Do your students know what a healthy relationship looks like? It's important for them to recognize what an abusive relationship looks like too, and to know where to turn for help before things get worse. Encourage students to take a look and share with friends.
Most of the information found in this wheel is in response to males who have used violence and/or other abusive behaviour against female partners. The Equality Wheel for Teens helps males understand the characteristics of a healthy relationship. Albeit, we recognize that some females do use violence against males and intimate violence also occurs in same-sex relationships.

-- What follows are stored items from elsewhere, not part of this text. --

-- ==== Sys2Proof/Laws/State.lean ====
section
/-! SUPPORT. The frame of every operation on State: one lemma for each field an operation leaves alone. -/

namespace Sys2Proof.Machine

variable (s : State)

/-! ## notify -/

@[simp] theorem State.notify_pending (k : NoticeKind) (st : Option StationNumber) (v : Option Nat) :
    (s.notify k st v).pending = s.pending := rfl

@[simp] theorem State.notify_timebase (k : NoticeKind) (st : Option StationNumber) (v : Option Nat) :
    (s.notify k st v).timebase = s.timebase := rfl

@[simp] theorem State.notify_config (k : NoticeKind) (st : Option StationNumber) (v : Option Nat) :
    (s.notify k st v).config = s.config := rfl

@[simp] theorem State.notify_ssv (k : NoticeKind) (st : Option StationNumber) (v : Option Nat) :
    (s.notify k st v).ssv = s.ssv := rfl

@[simp] theorem State.notify_slc (k : NoticeKind) (st : Option StationNumber) (v : Option Nat) :
    (s.notify k st v).slc = s.slc := rfl

@[simp] theorem State.notify_fsc (k : NoticeKind) (st : Option StationNumber) (v : Option Nat) :
    (s.notify k st v).fsc = s.fsc := rfl

@[simp] theorem State.notify_ptb (k : NoticeKind) (st : Option StationNumber) (v : Option Nat) :
    (s.notify k st v).ptb = s.ptb := rfl

@[simp] theorem State.notify_wcu (k : NoticeKind) (st : Option StationNumber) (v : Option Nat) :
    (s.notify k st v).wcu = s.wcu := rfl

@[simp] theorem State.notify_slm (k : NoticeKind) (st : Option StationNumber) (v : Option Nat) :
    (s.notify k st v).slm = s.slm := rfl

@[simp] theorem State.notify_spe (k : NoticeKind) (st : Option StationNumber) (v : Option Nat) :
    (s.notify k st v).spe = s.spe := rfl

@[simp] theorem State.notify_cms (k : NoticeKind) (st : Option StationNumber) (v : Option Nat) :
    (s.notify k st v).cms = s.cms := rfl

/-! ## notifyTable -/

@[simp] theorem State.notifyTable_pending (n : StationNumber) (t : Option TableNotice) :
    (s.notifyTable n t).pending = s.pending := by
  unfold State.notifyTable; repeat' split
  all_goals simp

@[simp] theorem State.notifyTable_timebase (n : StationNumber) (t : Option TableNotice) :
    (s.notifyTable n t).timebase = s.timebase := by
  unfold State.notifyTable; repeat' split
  all_goals simp

@[simp] theorem State.notifyTable_config (n : StationNumber) (t : Option TableNotice) :
    (s.notifyTable n t).config = s.config := by
  unfold State.notifyTable; repeat' split
  all_goals simp

@[simp] theorem State.notifyTable_ssv (n : StationNumber) (t : Option TableNotice) :
    (s.notifyTable n t).ssv = s.ssv := by
  unfold State.notifyTable; repeat' split
  all_goals simp

@[simp] theorem State.notifyTable_slc (n : StationNumber) (t : Option TableNotice) :
    (s.notifyTable n t).slc = s.slc := by
  unfold State.notifyTable; repeat' split
  all_goals simp

@[simp] theorem State.notifyTable_fsc (n : StationNumber) (t : Option TableNotice) :
    (s.notifyTable n t).fsc = s.fsc := by
  unfold State.notifyTable; repeat' split
  all_goals simp

@[simp] theorem State.notifyTable_ptb (n : StationNumber) (t : Option TableNotice) :
    (s.notifyTable n t).ptb = s.ptb := by
  unfold State.notifyTable; repeat' split
  all_goals simp

@[simp] theorem State.notifyTable_wcu (n : StationNumber) (t : Option TableNotice) :
    (s.notifyTable n t).wcu = s.wcu := by
  unfold State.notifyTable; repeat' split
  all_goals simp

@[simp] theorem State.notifyTable_slm (n : StationNumber) (t : Option TableNotice) :
    (s.notifyTable n t).slm = s.slm := by
  unfold State.notifyTable; repeat' split
  all_goals simp

@[simp] theorem State.notifyTable_spe (n : StationNumber) (t : Option TableNotice) :
    (s.notifyTable n t).spe = s.spe := by
  unfold State.notifyTable; repeat' split
  all_goals simp

@[simp] theorem State.notifyTable_cms (n : StationNumber) (t : Option TableNotice) :
    (s.notifyTable n t).cms = s.cms := by
  unfold State.notifyTable; repeat' split
  all_goals simp

/-! ## place -/

@[simp] theorem State.place_pending (r : Reply) :
    (s.place r).pending = s.pending := rfl

@[simp] theorem State.place_timebase (r : Reply) :
    (s.place r).timebase = s.timebase := rfl

@[simp] theorem State.place_config (r : Reply) :
    (s.place r).config = s.config := rfl

@[simp] theorem State.place_ssv (r : Reply) :
    (s.place r).ssv = s.ssv := rfl

@[simp] theorem State.place_slc (r : Reply) :
    (s.place r).slc = s.slc := rfl

@[simp] theorem State.place_fsc (r : Reply) :
    (s.place r).fsc = s.fsc := rfl

@[simp] theorem State.place_ptb (r : Reply) :
    (s.place r).ptb = s.ptb := rfl

@[simp] theorem State.place_wcu (r : Reply) :
    (s.place r).wcu = s.wcu := rfl

@[simp] theorem State.place_slm (r : Reply) :
    (s.place r).slm = s.slm := rfl

@[simp] theorem State.place_spe (r : Reply) :
    (s.place r).spe = s.spe := rfl

@[simp] theorem State.place_cms (r : Reply) :
    (s.place r).cms = s.cms := rfl

/-! ## endExchange -/

@[simp] theorem State.endExchange_pending :
    (s.endExchange).pending = s.pending := rfl

@[simp] theorem State.endExchange_timebase :
    (s.endExchange).timebase = s.timebase := rfl

@[simp] theorem State.endExchange_config :
    (s.endExchange).config = s.config := rfl

@[simp] theorem State.endExchange_ssv :
    (s.endExchange).ssv = s.ssv := rfl

@[simp] theorem State.endExchange_slc :
    (s.endExchange).slc = s.slc := rfl

@[simp] theorem State.endExchange_fsc :
    (s.endExchange).fsc = s.fsc := rfl

@[simp] theorem State.endExchange_ptb :
    (s.endExchange).ptb = s.ptb := rfl

@[simp] theorem State.endExchange_wcu :
    (s.endExchange).wcu = s.wcu := rfl

@[simp] theorem State.endExchange_slm :
    (s.endExchange).slm = s.slm := rfl

@[simp] theorem State.endExchange_spe :
    (s.endExchange).spe = s.spe := rfl

@[simp] theorem State.endExchange_cms :
    (s.endExchange).cms = s.cms := rfl

/-! ## replaceRoutine -/

@[simp] theorem State.replaceRoutine_pending :
    (s.replaceRoutine).pending = s.pending := rfl

@[simp] theorem State.replaceRoutine_timebase :
    (s.replaceRoutine).timebase = s.timebase := rfl

@[simp] theorem State.replaceRoutine_config :
    (s.replaceRoutine).config = s.config := rfl

@[simp] theorem State.replaceRoutine_ssv :
    (s.replaceRoutine).ssv = s.ssv := rfl

@[simp] theorem State.replaceRoutine_slc :
    (s.replaceRoutine).slc = s.slc := rfl

@[simp] theorem State.replaceRoutine_ptb :
    (s.replaceRoutine).ptb = s.ptb := rfl

@[simp] theorem State.replaceRoutine_wcu :
    (s.replaceRoutine).wcu = s.wcu := rfl

@[simp] theorem State.replaceRoutine_slm :
    (s.replaceRoutine).slm = s.slm := rfl

@[simp] theorem State.replaceRoutine_spe :
    (s.replaceRoutine).spe = s.spe := rfl

@[simp] theorem State.replaceRoutine_cms :
    (s.replaceRoutine).cms = s.cms := rfl

@[simp] theorem State.replaceRoutine_lpt :
    (s.replaceRoutine).lpt = s.lpt := rfl

/-! ## move -/

@[simp] theorem State.move_pending :
    (s.move).pending = s.pending := by
  unfold State.move; split <;> [split <;> rfl; rfl]

@[simp] theorem State.move_timebase :
    (s.move).timebase = s.timebase := by
  unfold State.move; split <;> [split <;> rfl; rfl]

@[simp] theorem State.move_config :
    (s.move).config = s.config := by
  unfold State.move; split <;> [split <;> rfl; rfl]

@[simp] theorem State.move_ssv :
    (s.move).ssv = s.ssv := by
  unfold State.move; split <;> [split <;> rfl; rfl]

@[simp] theorem State.move_ptb :
    (s.move).ptb = s.ptb := by
  unfold State.move; split <;> [split <;> rfl; rfl]

@[simp] theorem State.move_wcu :
    (s.move).wcu = s.wcu := by
  unfold State.move; split <;> [split <;> rfl; rfl]

@[simp] theorem State.move_slm :
    (s.move).slm = s.slm := by
  unfold State.move; split <;> [split <;> rfl; rfl]

@[simp] theorem State.move_spe :
    (s.move).spe = s.spe := by
  unfold State.move; split <;> [split <;> rfl; rfl]

@[simp] theorem State.move_cms :
    (s.move).cms = s.cms := by
  unfold State.move; split <;> [split <;> rfl; rfl]

@[simp] theorem State.move_lpt :
    (s.move).lpt = s.lpt := by
  unfold State.move; split <;> [split <;> rfl; rfl]

/-! ## leaveSharing -/

@[simp] theorem State.leaveSharing_pending :
    (s.leaveSharing).pending = s.pending := by
  unfold State.leaveSharing; repeat' split
  all_goals simp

Sometimes in relationships there are behaviour that are associated with physical and sexual violence. This Teen Power and Control Wheel shows characteristics of unhealthy relationships.
The Microphone Project
The Microphone Project is a resource to help teachers, parents and community group leaders start a conversation with students on topics including consent, healthy relationships, communication and support. This resource supports grade 9 health curriculum and other outcomes specific to sexual health.
PEI singer/songwriter Kinley Dowling wrote the song 'Microphone' to tell the story of how she was sexually assaulted after her high school prom. The Youth Engagement Working Group of the Premier's Action Committee on Family Violence Prevention had the vision to use the song and video as a classroom resource on Prince Edward Island. With the support of Kinley, Jenna MacMillan as video director and the task team, the Microphone Project was born.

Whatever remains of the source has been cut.